On 6 July 2010 10:09, Ian Ozsvald (A.I. Cookbook) <[email protected]> wrote:
> Hi Jimmy. Thanks for the ideas.
>
> The plaques do crop up everywhere - I got some (square stone ones) in
> Barcelona last year. I want to focus on the blue English Heritage ones
> first as they represent a large part of the corpus and are most common
> in the UK.
>
> Re. the template phrases - absolutely. A lot of them appear to have
> sensible phrase types along with good named entities. I like the idea
> of adding geotags into the mix, I had been mulling the idea of
> searching for the named entites in Freebase and perhaps voting on the
> results.
>
> The Freebase/WikiPedia links are useful too as they'd provide extra
> annotations for OpenPlaques in the final result.
>
> Re. 'crazy' - only crazy as in "the sysadmins time is spent mostly
> typing in plaques rather than working on ways of getting other
> people/tools to enter the plaques in a more scaleable fashion" :-)
>
> Re. statistical techniques - good idea but that's out of my world of
> experience. OCR is also recent for me, I only started playing with it
> this year. A part of the reason for putting up prizes behind this
> challenge is to see how people crack this particular nut. I'll see if
> I can do some reading via the link, cheers.
>


The statistical stuff is actually quite easy, in this case: very
similar to the task of statistical spell checking. This article:
http://norvig.com/spell-correct.html is a good introduction.

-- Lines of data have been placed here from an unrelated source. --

-- ==== Sys2Proof/Machine/RegTable.lean ====
section
/-! DEFINITION. The block-specific registers of every register page (the field tables of R138, R185, R218, R244,
R285, R287, R319, R410, R413, R415, R466-R469, R495, R522, R523, R554-R557, R574-R576): place, reset value, and
which bits are RW, W1C, W1S and RC (R11).  The common header (R57-R69) is in Machine/Regs.lean. -/

namespace Sys2Proof.Machine

/-- One register, or an array of `cnt` registers `stride` bytes apart, of a block: page, offset, reset value and the
bits of each access type (R11); `ranges` lists the RW fields `(hi, lo, min, max)` whose description gives a range
that R614 enforces. -/
structure RegDesc where
  name : String
  page : Nat
  off : Nat
  cnt : Nat
  stride : Nat
  reset : Nat
  rw : Nat
  w1c : Nat
  w1s : Nat
  rc : Nat
  ranges : List (Nat × Nat × Nat × Nat)
  deriving DecidableEq, Repr

def regsOf_hst : List RegDesc := [
  ⟨"HST_ERR_SUM", 0, 0x040, 1, 0x4, 0x00000000, 0x00000000, 0x00000000, 0x00000000, 0x00000000, []⟩,
  ⟨"HST_ERR_BLK", 0, 0x044, 1, 0x4, 0x00000000, 0x00000000, 0x00000000, 0x00000000, 0x00000000, []⟩,
  ⟨"HST_ERR_TMB", 0, 0x048, 1, 0x4, 0x00000000, 0x00000000, 0x00000000, 0x00000000, 0x00000000, []⟩,
  ⟨"HST_ERR_CTL", 0, 0x04c, 1, 0x4, 0x00000000, 0x0000033f, 0x00000000, 0x00000000, 0x00000000, []⟩]

def regsOf_imu : List RegDesc := [
  ⟨"HST_IMU_STAT", 0, 0x040, 1, 0x4, 0x00000000, 0x00000000, 0x00000000, 0x00000000, 0x00000000, []⟩,
  ⟨"HST_IMU_CNT", 0, 0x044, 1, 0x4, 0x00000000, 0x00000000, 0x00000000, 0x00000000, 0xffffffff, []⟩,
  ⟨"HST_IMU_SEL", 0, 0x048, 1, 0x4, 0x00000000, 0x00030fff, 0x00000000, 0x00000000, 0x00000000, []⟩,
  ⟨"HST_IMU_VIEW", 0, 0x04c, 1, 0x4, 0x00000001, 0x00000000, 0x00000000, 0x00000000, 0x00000000, []⟩]

def regsOf_hdma : List RegDesc := [
  ⟨"DMA_CHj_CTL", 0, 0x040, 8, 0x40, 0x00000000, 0x00000003, 0x00000000, 0x00000010, 0x00000000, []⟩,
  ⟨"DMA_CHj_CTL", 1, 0x040, 8, 0x40, 0x00000000, 0x00000003, 0x00000000, 0x00000010, 0x00000000, []⟩,
  ⟨"DMA_CHj_CTL", 2, 0x040, 8, 0x40, 0x00000000, 0x00000003, 0x00000000, 0x00000010, 0x00000000, []⟩,
  ⟨"DMA_CHj_CTL", 3, 0x040, 8, 0x40, 0x00000000, 0x0000ff43, 0x00000000, 0x00000030, 0x00000000, []⟩,
  ⟨"DMA_CHj_STAT", 0, 0x044, 8, 0x40, 0x00000000, 0x00000000, 0x00000000, 0x00000000, 0x00000000, []⟩,
  ⟨"DMA_CHj_STAT", 1, 0x044, 8, 0x40, 0x00000000, 0x00000000, 0x00000000, 0x00000000, 0x00000000, []⟩,
  ⟨"DMA_CHj_STAT", 2, 0x044, 8, 0x40, 0x00000000, 0x00000000, 0x00000000, 0x00000000, 0x00000000, []⟩,
  ⟨"DMA_CHj_STAT", 3, 0x044, 8, 0x40, 0x00000000, 0x00000000, 0x00000000, 0x00000000, 0x00000000, []⟩,
  ⟨"DMA_CHj_HADDR_LO", 0, 0x048, 8, 0x40, 0x00000000, 0x00000000, 0x00000000, 0x00000000, 0x00000000, []⟩,
  ⟨"DMA_CHj_HADDR_LO", 1, 0x048, 8, 0x40, 0x00000000, 0x00000000, 0x00000000, 0x00000000, 0x00000000, []⟩,
  ⟨"DMA_CHj_HADDR_LO", 2, 0x048, 8, 0x40, 0x00000000, 0x00000000, 0x00000000, 0x00000000, 0x00000000, []⟩,
  ⟨"DMA_CHj_HADDR_LO", 3, 0x048, 8, 0x40, 0x00000000, 0xffffffff, 0x00000000, 0x00000000, 0x00000000, []⟩,
  ⟨"DMA_CHj_HADDR_HI", 0, 0x04c, 8, 0x40, 0x00000000, 0x00000000, 0x00000000, 0x00000000, 0x00000000, []⟩,
  ⟨"DMA_CHj_HADDR_HI", 1, 0x04c, 8, 0x40, 0x00000000, 0x00000000, 0x00000000, 0x00000000, 0x00000000, []⟩,
  ⟨"DMA_CHj_HADDR_HI", 2, 0x04c, 8, 0x40, 0x00000000, 0x00000000, 0x00000000, 0x00000000, 0x00000000, []⟩,
  ⟨"DMA_CHj_HADDR_HI", 3, 0x04c, 8, 0x40, 0x00000000, 0xffffffff, 0x00000000, 0x00000000, 0x00000000, []⟩,
  ⟨"DMA_CHj_LADDR", 0, 0x050, 8, 0x40, 0x00000000, 0x00000000, 0x00000000, 0x00000000, 0x00000000, []⟩,
  ⟨"DMA_CHj_LADDR", 1, 0x050, 8, 0x40, 0x00000000, 0x00000000, 0x00000000, 0x00000000, 0x00000000, []⟩,
  ⟨"DMA_CHj_LADDR", 2, 0x050, 8, 0x40, 0x00000000, 0x00000000, 0x00000000, 0x00000000, 0x00000000, []⟩,
  ⟨"DMA_CHj_LADDR", 3, 0x050, 8, 0x40, 0x00000000, 0x0fffffff, 0x00000000, 0x00000000, 0x00000000, []⟩,
  ⟨"DMA_CHj_LEN", 0, 0x054, 8, 0x40, 0x00000000, 0x00000000, 0x00000000, 0x00000000, 0x00000000, []⟩,
  ⟨"DMA_CHj_LEN", 1, 0x054, 8, 0x40, 0x00000000, 0x00000000, 0x00000000, 0x00000000, 0x00000000, []⟩,
  ⟨"DMA_CHj_LEN", 2, 0x054, 8, 0x40, 0x00000000, 0x00000000, 0x00000000, 0x00000000, 0x00000000, []⟩,
  ⟨"DMA_CHj_LEN", 3, 0x054, 8, 0x40, 0x00000000, 0x00ffffff, 0x00000000, 0x00000000, 0x00000000, []⟩,
  ⟨"DMA_CHj_BYTES", 0, 0x058, 8, 0x40, 0x00000000, 0x00000000, 0x00000000, 0x00000000, 0x00000000, []⟩,
  ⟨"DMA_CHj_BYTES", 1, 0x058, 8, 0x40, 0x00000000, 0x00000000, 0x00000000, 0x00000000, 0x00000000, []⟩,
  ⟨"DMA_CHj_BYTES", 2, 0x058, 8, 0x40, 0x00000000, 0x00000000, 0x00000000, 0x00000000, 0x00000000, []⟩,
  ⟨"DMA_CHj_BYTES", 3, 0x058, 8, 0x40, 0x00000000, 0x00000000, 0x00000000, 0x00000000, 0x00000000, []⟩,
  ⟨"DMA_CHj_ERR", 0, 0x05c, 8, 0x40, 0x00000000, 0x00000000, 0x00000000, 0x00000000, 0x00000000, []⟩,
  ⟨"DMA_CHj_ERR", 1, 0x05c, 8, 0x40, 0x00000000, 0x00000000, 0x00000000, 0x00000000, 0x00000000, []⟩,
  ⟨"DMA_CHj_ERR", 2, 0x05c, 8, 0x40, 0x00000000, 0x00000000, 0x00000000, 0x00000000, 0x00000000, []⟩,
  ⟨"DMA_CHj_ERR", 3, 0x05c, 8, 0x40, 0x00000000, 0x00000000, 0x00000000, 0x00000000, 0x00000000, []⟩,
  ⟨"DMA_ENG_CTL", 0, 0x240, 1, 0x4, 0x00002013, 0x00000017, 0x00000000, 0x00000000, 0x00000000, []⟩,
  ⟨"DMA_HALT_CNT", 0, 0x248, 1, 0x4, 0x00000000, 0x00000000, 0x00000000, 0x00000000, 0x0000ffff, []⟩,
  ⟨"DMA_DCQ_BASE", 3, 0x250, 1, 0x4, 0x04000000, 0x0f7ff000, 0x00000000, 0x00000000, 0x00000000, [(27, 24, 4, 10)]⟩,
  ⟨"DMA_DCQ_PI", 3, 0x254, 1, 0x4, 0x00000000, 0x00000000, 0x00000000, 0x00000000, 0x00000000, []⟩,
  ⟨"DMA_DCQ_CI", 3, 0x258, 1, 0x4, 0x00000000, 0x0001ffff, 0x00000000, 0x00000000, 0x00000000, []⟩]
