/-! ## Dispatch (R434-R436) -/

/-- Whether core `c` may take an item (R435). -/
def Sys.coreTakes (y : Sys) (c : Nat) : Bool :=
  let k := y.core c
  (k.st == .idle || k.st == .running) && (y.pgReg ⟨.core, c, 0⟩ 0x40).bit 1 && decide (k.held.length < 3) &&
    decide (8 * (k.held.length + 1) ≤ 32 - k.outUsed)

/-- The core that holds a flow. -/
def Sys.holder (y : Sys) (f : Nat) : Option Nat :=
  (y.eng.cores.find? fun e => e.2.held.any fun i => i.flow == f).map (·.1)

/-- The first item of each flow, in arrival order. -/
def headsOf (seen : List Nat) : List Item → List Item
  | [] => []
  | i :: r => if seen.contains i.flow then headsOf seen r else i :: headsOf (i.flow :: seen) r

/-- The best of a list by priority, then arrival (R436). -/
def bestItem : List Item → Option Item
  | [] => none
  | i :: r => match bestItem r with
    | none => some i
    | some j => if j.prio < i.prio ∨ (j.prio = i.prio ∧ j.seq < i.seq) then some j else some i

/-- The candidate that core `c` would be given (R435, R436). -/
def Sys.candidate (y : Sys) (c : Nat) : Option Item :=
  bestItem ((headsOf [] y.eng.holly.items).filter fun i =>
    match y.holder i.flow with | none => true | some d => d == c)

/-- Cores in the order of service: fewer items first, then rotation (R436). -/
def Sys.coreOrder (y : Sys) : List Nat :=
  let cs := coresAfter y.eng.holly.rot
  (cs.filter fun c => (y.core c).held.length == 0) ++ (cs.filter fun c => (y.core c).held.length == 1) ++
    (cs.filter fun c => (y.core c).held.length == 2)

/-- Give core `c` an item: it runs, or it fills a prefetch slot (R436). -/
def Sys.giveItem (c : Nat) (i : Item) (y : Sys) : Sys :=
  (y.updHolly fun h => { h with items := h.items.filter (fun j => j.seq != i.seq), rot := c }).updCore c fun k =>
    if k.cur.isNone then { k with cur := some i, st := .running } else { k with slots := k.slots ++ [i] }

/-- Items go back to the heads of their flows, keeping their places in order (R426, R427). -/
def insSeq (i : Item) : List Item → List Item
  | [] => [i]
  | j :: r => if i.seq < j.seq then i :: j :: r else j :: insSeq i r

/-- Return a core's prefetched items. -/
def Sys.returnSlots (c : Nat) (y : Sys) : Sys :=
  let is := (y.core c).slots
  (y.updHolly fun h => { h with items := is.foldl (fun l i => insSeq i l) h.items }).updCore c fun k =>
    { k with slots := [] }

/-- The running item of core `c` ends: its entry and granules free, and its next prefetched item starts (R436). -/
def Sys.itemDone (c : Nat) (y : Sys) : Sys :=
  match (y.core c).cur with
  | none => y
  | some i =>
    let y := y.updHolly fun h => { h with gran := h.gran - i.gran }
    let y := y.updCore c fun k =>
      match k.slots with
      | j :: r => { k with cur := some j, slots := r }
      | [] => { k with cur := none, st := if k.st == .running then .idle else k.st }
    y.entryFreed

end Sys2Proof.Machine
end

Statistical post-editing for OCR usually only works with character
n-grams: you can correct 'ehurch' to 'church' (as long as the
corrector is set to look for 'e' where there should be 'c') simply
because <START_OF_WORD> 'e' 'h' is an extremely unlikely combination,
whereas <START_OF_WORD> 'c' 'h' will have a probability approaching
1.0; this only helps with ambiguous characters in unambiguous words,
though; an n-gram language model does the same on a word level: 'are'
and 'arc' are both valid words, so character statistics are no real
help, but the statistics from the preceding words are: 'the are' is
extremely unlikely, while 'the arc' is quite likely.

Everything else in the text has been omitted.